Sunday, October 29, 2006

One year, three explosions and no justice

It’s now been one year since the terrorist attack in New Delhi on October 29 2005. Three explosions tore through the capital on that day:

  • The first explosion (Paharganj explosion) occurred outside Delhi Railway Station. … When the explosion took place large number of people were eating golgappas in the adjoining snacks-cum-sweet shop resulting in the high number of deaths in the area.

  • The Govindpuri explosion, which took place inside a bus, injured nine people, four critically. 35-40 people were travelling in the bus when the conductor of the bus spotted a suspicious plastic bag which none of the passengers claimed. The passengers were already suspicious as a man had climbed aboard the bus and refused to buy a ticket, according to the BBC, leaving his large, black bag aboard. The driver and conductor of the bus quickly alerted and disembarked the passengers and, by doing so, minimised the damage when the bomb was thrown out of a window. …

  • The third and the most devastating explosion took place in a very crowded corner of the busy Sarojini Nagar market. … The bomb went off near a vendor using a gas cylinder, which exploded, triggering multiple explosions and leading to an outbreak of fire in a row of shops….

The second bomb attack, targeting the innocent travelers on the bus, reveals the quick-thinking courage that the average man is capable of when fate calls upon them for it. The cost of that heroism: the hero's eyesight.

Among those who had come to pay their respects to the victims was Kuldeep Singh, the conductor of the ill-fated bus, who lost his eyesight while trying to throw away the bomb. His prompt action saved the lives of at least 70 passengers who were returning home after work. "Though I have lost my eyesight and my right hand in the blast, I have the satisfaction that I succeeded in saving the lives of many people," said Kuldeep Singh.

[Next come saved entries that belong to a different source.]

-- ==== Sys2Proof/Machine/Fabric.lean ====
section
/-!
DEFINITION. The fabric ports and the transport of firmware messages (12_links_and_fabric R381 to R393).
-/

namespace Sys2Proof.Machine

/-- The ports: 32. -/
def portCount : Nat := 32

/-- A port beside its registers. -/
def State.port (s : State) (n : Nat) : PortSt := SMap.get .init s.fab.ports n

/-- Sets it. -/
def State.setPort (s : State) (n : Nat) (x : PortSt) : State := { s with fab := { s.fab with ports := SMap.set .init s.fab.ports n x } }

/-- An event of a port: its interrupt source. -/
def State.portIrq (s : State) (n : Nat) : State := s.raiseBoth (irqPort + n)

/-! Links (R382, R383, R411). -/

/-- Whether the running itinerary names a port in a PORT_SEND or a PORTS record. -/
def Itin.namesPort (it : Itin) (n : Nat) : Bool :=
  (it.ports.any fun r => r.port == n) || it.shares.any fun sh => sh.legs.any fun l => l.ops.any fun o =>
    match o.kind with | .portSend port .. => port == n | _ => false

/-- A link goes down (R382): 1 loss of signal, 2 FEC lock lost, 3 RETRAIN, 4 disabled.  Its buffer is empty, it trains again
unless it is not enabled; an error of the first two kinds goes to the history (R383); with a port that the running itinerary
names, the part is withdrawn at the next boundary. -/
def State.portDown (s : State) (n cause : Nat) : State :=
  let named := s.frame.st = .running && match s.frame.active with | some it => it.namesPort n | none => false
  let on := s.flag F.PRT_CTL_ENABLE n && !s.flag F.PRT_STATUS_DISABLED n
  let s := ((s.setFld F.PRT_STATUS_UP 0 n).setFld F.PRT_STATUS_FEC_LOCK 0 n).setFld F.PRT_STATUS_LAST_DOWN cause n
  let s := ((s.setFlag F.PRT_STATUS_TRAINING on n).setFld F.PRT_STATUS_PAUSED_RX 0 n).setPort n { s.port n with occ := 0, occ1 := 0, txUntil := [] }
  let s := ((s.count F.PRT_LINKDOWNCNT 1 n).portIrq n).post 0x00A0 [n, cause]
  let s := if cause ≤ 2 then s.unitError 3 n 0 else s
  let s := { s with net := { s.net with portHeld := s.net.portHeld.filter fun d => d.port != n } }
  if named then s.onMgr fun m => { m with withdrawDue := some true } else s

/-- PORT_LINK_DOWN: a link that was up, or that its ENABLE now keeps down. -/
def State.portLinkDown (s : State) (n cause : Nat) : State :=
  let off := !s.flag F.PRT_CTL_ENABLE n || s.flag F.PRT_STATUS_DISABLED n
  if !s.flag F.PRT_STATUS_UP n then s
  else if cause = 1 || cause = 2 then s.portDown n cause
  else if cause = 4 && off then s.portDown n 4
  else s

/-- PORT_UP: an enabled port has trained, on a lane reference that runs (R382, R456). -/
def State.portUp (s : State) (n : Nat) : State :=
  if s.flag F.PRT_STATUS_UP n || !s.flag F.PRT_CTL_ENABLE n || s.flag F.PRT_STATUS_DISABLED n || !s.flag F.CLK_STATUS_ETHREF_OK || s.isOff then s
  else
    let s := ((s.setFld F.PRT_STATUS_UP 1 n).setFld F.PRT_STATUS_FEC_LOCK 1 n).setFld F.PRT_STATUS_TRAINING 0 n
    (s.portIrq n).post 0x00A1 [n]

/-- RETRAIN: a write of 1 to PRT.CTL.RETRAIN takes the link down and trains it again. -/
def State.retrain (s : State) (p : Path) (n : Nat) : State :=
  let w := s.ownWrite p roleOpr false (0x10000 + 0x100 * n)
  if !w.1 then w.2
  else if w.2.flag F.PRT_STATUS_UP n then w.2.portDown n 3
  else w.2.setFlag F.PRT_STATUS_TRAINING (w.2.flag F.PRT_CTL_ENABLE n && !w.2.flag F.PRT_STATUS_DISABLED n) n

/-! Credits (R393, Table 12-4). -/

/-- What waits towards a part leaves in order as its credit allows. -/
def State.releaseList : List FwMsg → State → State
  | [], s => s
  | m :: rest, s =>
    if s.mayTransmit m then
      let s := s.transmit m
      State.releaseList rest (if generalCredit m.type && decide (4 < m.units) then
        { s with link := { s.link with granted := s.link.granted.erase m.part } } else s)
    else State.releaseList rest { s with link := { s.link with waiting := s.link.waiting ++ [m] } }

/-- Tries every message that waits for credit. -/
def State.releaseWaiting (s : State) : State :=
  let ws := s.link.waiting
  State.releaseList ws { s with link := { s.link with waiting := [] } }

/-- An ACK frame leaves. -/
def State.sendAck (s : State) (part : Nat) (seq : Option Nat) (units : Nat) : State :=
  { s with link := { s.link with acked := s.link.acked ++ [(part, seq, units)] } }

The evil of the attacks is horror aplenty, but sadly an additional spectre haunts the surviving victims and their families... no justice.

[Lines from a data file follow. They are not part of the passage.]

/-! The commands' meanings. -/

/-- ARRAY_COMMAND_END (R107). -/
def execArrayCommandEnd (arr : Nat) (reads finals : List (Nat × Nat)) (sweep : List Nat) (s : State) : Host.Outcome State Fault Refusal :=
  within (arr < arrCount) (s.commandEnd arr reads finals sweep)
/-- CORE_PROGRAM_START (R235). -/
def execCoreProgramStart (core : Nat) (s : State) : Host.Outcome State Fault Refusal := within (core < coreCount) (s.programCore core)
/-- SCRUB_READ (R256). -/
def execScrubRead (arr : Nat) (s : State) : Host.Outcome State Fault Refusal := within (arr < arrCount) (s.scrubRead arr)
/-- SET_TIME (R315). -/
def execSetTime (c : Mgmt) (sec nsec : Nat) (s : State) : Host.Outcome State Fault Refusal :=
  within c.ok (s.mgmt c (partCmd 0x10 roleOpr) 0 fun s => s.setTimeCmd c sec nsec)

end Sys2Proof.Machine
end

"Life has completely changed for us in the past one year," said Bhagwan Das, whose son Michael John Das, daughter-in-law Sunita and grand-daughter Elwin were among the 40 people killed after the bomb explosion at the bustling Sarojini Nagar market few days before Diwali last year.
..."Earlier we were a family of six but now we are only three left. We have still not been able to move on after the tragedy. My wife continues to be in a state of depression and her health is deteriorating every day," said Das as tears rolled down his eyes. ... He, however, added, "It is not easy to live when you know that those who killed your children have not been punished."
...."We want justice from the government. Why have they not taken any action against those involved in the blast?" asked Kavita Bhasin, who lost her mother, a sister and niece in the 29/10 blast. "These people who roam around in police protection have no value for the lives of innocent people who are killed in such cowardly acts," she added.
"The only thing given to us is compensation money. We are not beggars, we will contribute money and give it to ministers if their family members are killed by terrorists," she added before breaking down in tears.
"The politicians have no respect for human lives. They have insulted our family members by not taking any action to nab those involved in the blast," she said.
Similar reactions came from Manisha who lost her eight-month-old daughter in the blast. "It is painful to see that the government has done little to prevent such attacks. We have lost our loved ones and we want those involved in the blast to be brought to the book."

"We want justice for them so that their souls can rest in peace," she said.

We all do. Except leftist elites, evidently, who think throwing money at shattered people with deep holes in their lives can somehow suffice in soothing their grief. That alert bus conductor wasn't thinking of a raise when he risked his life to toss a probable bomb out his vehicle's window... he was thinking of his humanity, and the common bond he shares with the other riders on his bus.